## Brief
Determine the count of lines in the data below that include the word "chooseHatch", and give nothing besides it.

***** Input records *****

/-! ### Waits, watchdog, trap entry -/

/-- CLAUSE_WAIT_END (R118): every fibre of a path that waits at one clause has its flags clear. -/
def execClauseWaitEnd (cell fib : Nat) (s : State) : Out :=
  match s.cell? cell, s.fibre? ⟨cell, fib⟩ with
  | some c, some f =>
    match f.status with
    | .waitFlags _ =>
      let mate (x : Fibre) : Bool := x.hatch == f.hatch && x.path == f.path && match x.status with | .waitFlags _ => true | _ => false
      let clear (x : Fibre) : Bool := match x.status with | .waitFlags m => x.flagsClear m | _ => true
      if c.resident && (c.fibres.filter mate).all clear then
        .next (afterChange (settleHatch (s.mapFibres cell fun x => if mate x then { x with status := .ready } else x) cell f.hatch) cell)
      else .next s
    | _ => .next s
  | _, _ => .next s

/-- REGROUP_TIMEOUT (R34): the oldest fibre of an entry has waited 256 cycles of its island (R3). -/
def execRegroupTimeout (cluster quad entry : Nat) (s : State) : Out :=
  match s.crosshatch.find? fun e => e.id == entry && e.cluster == cluster && e.quad == quad with
  | none => .next s
  | some e =>
    match s.cell? e.cell with
    | none => .next s
    | some c =>
      if c.resident && (c.fibres.any fun f => e.members.contains f.idx && decide (f.mark + 256 ≤ s.cycles (islandOf cluster))) then
        .next (afterChange (leaveRegroup s entry true) e.cell)
      else .next s

/-- WATCHDOG (R280): raised at the blocking instruction, or at the clause whose flags are awaited. -/
def execWatchdog (cell fib : Nat) (s : State) : Out :=
  match s.cell? cell, s.fibre? ⟨cell, fib⟩ with
  | some c, some f =>
    let limit := ((s.part? c.part).map (·.wdog.toNat)).getD 0
    if !c.resident || limit == 0 || decide (s.now < f.since + limit * ticksPerMicro) then .next s else
    let drop (e : HatchEntry) : HatchEntry := if e.cell = cell then { e with members := e.members.filter (· != fib) } else e
    match f.status with
    | .blocked _ =>
      let s := { s with crosshatch := (s.crosshatch.map drop).filter (!·.members.isEmpty) }
      .next (afterChange (takeTraps s cell f.hatch [⟨fib, { cause := .watchdog }, f.waitAt⟩]) cell)
    | .waitFlags _ => .next (afterChange (takeTraps s cell f.hatch [⟨fib, { cause := .watchdog }, f.pc⟩]) cell)
    | _ => .next s
  | _, _ => .next s

/-- TRAP_ENTRY (R260): the drained parked fibres of a hatch enter their handler. -/
def execTrapEntry (cell fib : Nat) (s : State) : Out :=
  match s.cell? cell, s.fibre? ⟨cell, fib⟩ with
  | some c, some f => if c.resident then .next (afterChange (enterHandler s cell f.hatch) cell) else .next s
  | _, _ => .next s

end Sys2Proof.Machine
end

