-- ==== Sys2Proof/Machine/Policy.lean ====
section
/-! DEFINITION. Fetching a word (R155, R165, R311), the choice of the next hatch of a quadrant (R253), the inputs, and which move
comes next when nothing outside says it (R189: any enabled move may; this order is one of them). -/

namespace Sys2Proof.Machine

/-- What comes back from a meaning, with each blocked WAITS tested against the value that its signal now holds (R244). -/
def settled : Out → Out
  | .next s => .next (wakeWaits s)
  | r => r

/-! ### Fetch -/

/-- The cause that a failed fetch raises (R311); any other failure keeps its own. -/
def fetchTrap (a : Nat) (c : Cause) : Trap := { cause := c, detail := c.detail 4, faddr := a }
/-- The word at an address as fibres of one mode fetch it; none where a pin holds the fetch back (R199). -/
def fetchWord (s : State) (c : Cell) (sup : Bool) (at_ : DWord) : Option (Except Trap Word) :=
  let a := at_.toNat
  if heldBack s [] c.part c.fn a 4 then none else
  some (match homeRead s (c.who sup) a .fetch 4 with
    | .error (x, e) => .error (fetchTrap x e)
    | .ok bs => .ok (BitVec.ofNat 32 (natOfBytes bs)))
def causeOf : DecodeError → Cause
  | .illegalInstruction => .illegalInstruction
  | .illegalClause => .illegalClause
/-- A word that is none traps once its unit has begun, an implicit clause having waited (R116, R131, R132); a CLAUSE word with a
reserved value when it is reached, since no implicit clause begins at it (R116, R117). -/
def decodeTrap (s : State) (g : Grp) (e : DecodeError) : State :=
  match e with
  | .illegalClause => trapGroup s g { cause := causeOf e }
  | .illegalInstruction =>
    let (s, go) := beginUnit s g
    if go then trapGroup s g { cause := causeOf e } else s
/-- The next word of the open unit is fetched with the rights of its group's mode, decoded and run; a word that cannot be fetched or
is none traps (R131, R132, R311). -/
def fetchStep (s : State) : Out :=
  match s.grp? with
  | none => .next (stallUnit s)
  | some g =>
    match fetchWord s g.cell g.sup g.at_ with
    | none => .next (stallUnit s)
    | some (.error t) => .next (trapGroup s g t)
    | some (.ok w) =>
      let s := touchHomes s (g.cell.who g.sup) none false .fetch g.at_.toNat 4
      match decode w with
      | .error e => .next (decodeTrap s g e)
      | .ok i => exec i s

/-! ### The choice among ready hatches (R253) -/

/-- The unit a hatch or path stands at: its cell, its hatch, the address. -/
structure Ready where
  cell : Cell
  hatch : Nat
  pc : DWord
/-- May a cell's fibres issue: resident, and its context not halted (R269, R276)? -/
def mayIssue (s : State) (c : Cell) : Bool :=
  c.resident && !(((s.part? c.part).map fun p => p.swapping && p.holder == some c.fn).getD false)
    && (s.island (islandOf c.cluster)).mode == .running
/-- The ready hatches and paths of a quadrant. -/
def readyHatches (s : State) (quad : Nat) : List Ready :=
  (s.cells.filter fun c => c.cluster == quad / 4 && mayIssue s c).flatMap fun c =>
    let fs := c.fibres.filter fun f => f.mayRun && quadOf c.cluster f.idx == quad
    ((fs.map (·.hatch)).eraseDups).filterMap fun h =>
      let hs := fs.filter (·.hatch == h)
      match lowestPath hs with
      | none => none
      | some p => if c.heldAt h p.1 p.2 then none else some { cell := c, hatch := h, pc := p.1 }
/-- Does the next unit carry HINT.SCHED boost? Up to four hints stand before an instruction. -/
def boosted (s : State) (r : Ready) : Bool :=
  let word (k : Nat) : Option Instr :=
    match homeRead s (r.cell.who true) ((r.pc + BitVec.ofNat 64 (4 * k)).toNat) .fetch 4 with
    | .error _ => none
    | .ok bs => match decode (BitVec.ofNat 32 (natOfBytes bs)) with | .ok i => some i | .error _ => none
  let isHint : Option Instr → Bool
    | some (.hintImm _) | some (.hintPerm _ _) | some (.hintMod _ _ _) | some (.hintSched _) => true
    | _ => false
  (((List.range 4).map word).takeWhile isHint).any fun | some (.hintSched y) => !y | _ => false
/-- ρ for the issue order: a grid's cells count as +∞. -/
def issueRho (s : State) (c : Cell) : Nat := if kindOf s c = .grid then infWord.toNat else c.rho.toNat
/-- Does x go before y (points 1 to 4 of R253)? -/
def goesBefore (s : State) (x y : Ready) : Bool :=
  let (a, b) := (boosted s x, boosted s y)
  if a != b then a
  else if x.cell.prio != y.cell.prio then decide (x.cell.prio < y.cell.prio)
  else if issueRho s x.cell != issueRho s y.cell then decide (issueRho s y.cell < issueRho s x.cell)
  else decide (x.cell.dispatched < y.cell.dispatched)
/-- The first of some ready hatches by R253, in round-robin among equals: one that has not issued yet, the older before the younger,
else the one that stands longest in the list. -/
def firstReady (s : State) (quad : Nat) (rs : List Ready) : Option Ready :=
  let top := rs.filter fun x => rs.all fun y => !goesBefore s y x
  let since (x : Ready) : Nat := s.rr.findIdx (· == (quad, x.cell.id, x.hatch))
  top.foldl (fun m x =>
    match m with
    | none => some x
    | some y =>
      if since y < since x || (since x == since y && (decide (x.cell.id < y.cell.id) || (x.cell.id == y.cell.id && decide (x.hatch < y.hatch))))
      then some x else some y) none
/-- The state with a ready hatch's unit open. -/
def openAt (s : State) (r : Ready) : State :=
  { s with cur := { cell := r.cell.id, hatch := r.hatch, first := r.pc, at_ := r.pc, opened := true } }
/-- Run the open unit, its hints among its words, to its end. -/
def runUnit : Nat → State → State
  | 0, s => s
  | n + 1, s => if s.cur.opened then (match fetchStep s with | .next t => runUnit n t | _ => s) else s
/-- Is a hatch held up at its next unit (R27: such a fibre is issuing, not ready)? Its unit would change nothing. -/
def heldUp (s : State) (r : Ready) : Bool :=
  let t := runUnit 6 (openAt s r)
  t.cells == s.cells && t.accs == s.accs && t.ops == s.ops && t.mem == s.mem && t.lines == s.lines
/-- The first by R253 that is not held up; where all are, the first. -/
def firstFree (s : State) (quad : Nat) : Nat → List Ready → Option Ready
  | 0, _ => none
  | n + 1, rs =>
    match firstReady s quad rs with
    | none => none
    | some r =>
      if rs.length ≤ 1 || !heldUp s r then some r
      else (firstFree s quad n (rs.filter fun x => !(x.cell.id == r.cell.id && x.hatch == r.hatch))).or (some r)
/-- The hatch of a quadrant that issues next. -/
def chooseHatch (s : State) (quad : Nat) : Option Ready :=
  let rs := readyHatches s quad
  firstFree s quad rs.length rs
/-- Does a fibre of the quadrant wait in YIELD? -/
def yielding (s : State) (quad : Nat) : Bool :=
  s.cells.any fun c => c.fibres.any fun f => quadOf c.cluster f.idx == quad && match f.status with | .blocked (.yield _) => true | _ => false
/-- Open a unit on a quadrant. Where every hatch that could issue there is held up, none is Ready, and a YIELD is over (R27, R371). -/
def openUnit (s : State) (quad : Nat) : State :=
  let s := if yielding s quad && (readyHatches s quad).all (heldUp s) then releaseYield s quad none true else s
  match chooseHatch s quad with
  | none => s
  | some r => (openAt s r).toEnd quad r.cell.id r.hatch

/-! ### Inputs -/

/-- May a partition map be set: at most 16 partitions, each of some islands, no island in two (R14, R274, R284)? -/
def mapOk (l : List (List Nat)) : Bool :=
  decide (l.length ≤ 16) && l.all (!·.isEmpty) && l.flatten.all (fun i => decide (i < 16)) && l.flatten.eraseDups.length == l.flatten.length
/-- May a decoder be set (R289)? -/
def Decoder.ok (d : Decoder) : Bool :=
  d.base % 2 ^ 28 == 0 && d.size % 2 ^ 28 == 0 && [1, 2, 4, 8, 16].contains d.ways && d.ports.length == d.ways && d.ports.all (fun p => decide (p < 48))
/-- May an entry of the share table be set (R291)? -/
def shareOk (x : Nat × Nat × Nat) : Bool := x.1 % 2 ^ 28 == 0 && x.2.1 % 2 ^ 28 == 0 && decide (x.2.2 ≤ 254)
/-- The partition map that firmware sets while the device holds no work: one partition for each list of islands (R14, R274). One that
holds islands of a die whose image failed reports a fatal error (R300). -/
def setPartitions (s : State) (l : List (List Nat)) : State :=
  if s.cells.isEmpty && s.launches.isEmpty && s.queues.isEmpty && mapOk l then
    { s with parts := l.zipIdx.map fun (is, i) => { id := i, islands := is, aer := (s.narcy.failed.filter fun d => is.any fun j => j / 4 == d).map fun _ => 2 }
             fns := l.zipIdx.flatMap fun (_, i) => { part := i, num := 64 } :: (List.range 64).map fun v => { part := i, num := v } }
  else s
/-- A write by the host or a peer: in host memory, whose lines leave the slices first (R192); in a line shared over Grenfort, at its
home, which is a slice here or stands for another device's (R291). L1 blocks of the bytes are invalidated (R189). At a pinned line it
receives RETRY (R199). A pooled line in no entry of a partition's share table is private to the device: what it holds here stays. -/
def ownerWrite (s : State) (pa : Nat) (bs : List Byte) : State :=
  let meets (a n : Nat) : Bool := decide (a < pa + bs.length) && decide (pa < a + n)
  let reaches (part a n : Nat) : Bool := meets a n && (decide (2 ^ 47 ≤ a) || s.sharedAt part a)
  let partOf (cluster : Nat) : Nat := ((s.parts.find? fun p => p.clusters.contains cluster).map (·.id)).getD 0
  if s.lines.any (fun l => reaches l.part l.pa 64 && s.pins.any fun p => p.asid == some l.asid && p.line == l.line) then s else
  let lines := (List.range ((pa % 64 + bs.length + 63) / 64)).map (pa / 64 + ·)
  let s : State := lines.foldl (fun (s : State) l => match execHostSnoop l s with | .next s => s | _ => s) s
  if 2 ^ 48 < pa + bs.length then s else
  let s := { s with mem := putBytes s.mem pa bs
                    lines := s.lines.map fun (l : Line) => if reaches l.part l.pa 64 then { l with bytes := patchBytes l.pa l.bytes pa bs } else l }
  (s.blocks.filter fun b => b.asid.isSome && reaches (partOf b.cluster) b.pa b.bytes.length).foldl (fun s b =>
    ((List.range ((b.bytes.length + 63) / 64)).map (b.base / 64 + ·)).foldl (fun s l => invalidate s none b.asid l) s) s
/-- R280: a fibre about to issue meets data that cannot be corrected: UNCORRECTABLE at its unit. A register that fails parity again
after the replay gives DETAIL 2. -/
def fibreError (s : State) (cell fib detail : Nat) : State :=
  match s.cell? cell, s.fibre? ⟨cell, fib⟩ with
  | some c, some f =>
    if c.resident && f.mayRun then
      afterChange (takeTraps s cell f.hatch [⟨fib, { cause := .uncorrectable, detail := detail }, f.pc⟩]) cell
    else s
  | _, _ => s
/-- R280: an error of a slice line that ECC cannot correct: its consumers get UNCORRECTABLE. -/
def lineError (s : State) (asid line : Nat) : State :=
  { s with lines := s.lines.map fun l => if l.asid = asid ∧ l.line = line then { l with poison := true } else l }
/-- R280: data of any other SRAM that ECC cannot correct reaches its consumer: UNCORRECTABLE, DETAIL 1, at a unit about to issue, or
at the access or operation that reads it. -/
def sramError (s : State) : Consumer → State
  | .issue c f => fibreError s c f 1
  | .acc a => match s.acc? a with
    | none => s
    | some x => if x.kind == .load && (x.stage == .queued || x.stage == .inView || x.stage == .sent) then refuseAcc s x .uncorrectable else s
  | .op o => match s.op? o with
    | none => s
    | some x => if x.refused.isNone then afterAll (refuseOp s x { cause := .uncorrectable, detail := 1 }) else s
/-- An error in a partition's report (R287): 0 correctable, 1 uncorrectable and non-fatal, 2 fatal. -/
def report (s : State) (part e : Nat) : State := s.setPart part fun p => { p with aer := p.aer ++ [e] }
/-- One input to a powered package. A setting of the firmware that breaks its limits is not taken (R289 to R291), and a .RC alias
clears its word within its MFS alone (R141, R142). -/
def poweredInput (s : State) (i : Input) : Out :=
  match i with
  | .move (.arithStatusRc _) | .move (.mxStatusRc _) => .next s
  | .move m => exec m s
  | .issue q => .next (openUnit s q)
  | .decoders l => .next (if decide (l.length ≤ 16) && l.all Decoder.ok then { s with decoders := l } else s)
  | .shareTable p l => .next (if decide (l.length ≤ 16) && l.all shareOk then s.setPart p fun x => { x with share := l } else s)
  | .firmware n is => .next (if n ≤ 254 then { s with deviceNumber := n, narcy := { s.narcy with images := is } } else s)
  | .partitions l => .next (setPartitions s l)
  | .registerError c f => .next (fibreError s c f 2)
  | .lineError a l => .next (lineError s a l)
  | .sramError u => .next (sramError s u)
  | .eccCorrected p => .next (report s p 0)
  | .controlError p => .next (report s p 2)
  | .temperature d t => .next { s with temps := sput 0 s.temps d t.toNat }
  | .hostWrite pa bs => .next (ownerWrite s pa bs)
  | .peerGroup d g x => .next { s with peers := (d, g, x) :: s.peers.filter fun y => !(y.1 == d && y.2.1 == g) }
/-- One input. While the package is unpowered only its surroundings change, and power may return (R297). -/
def applyInput (s : State) (i : Input) : Out :=
  if s.powered then poweredInput s i else
  match i with
  | .move .powerUp => exec .powerUp s
  | .temperature _ _ | .hostWrite _ _ | .peerGroup _ _ _ => poweredInput s i
  | _ => .next s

*****

## Reply
2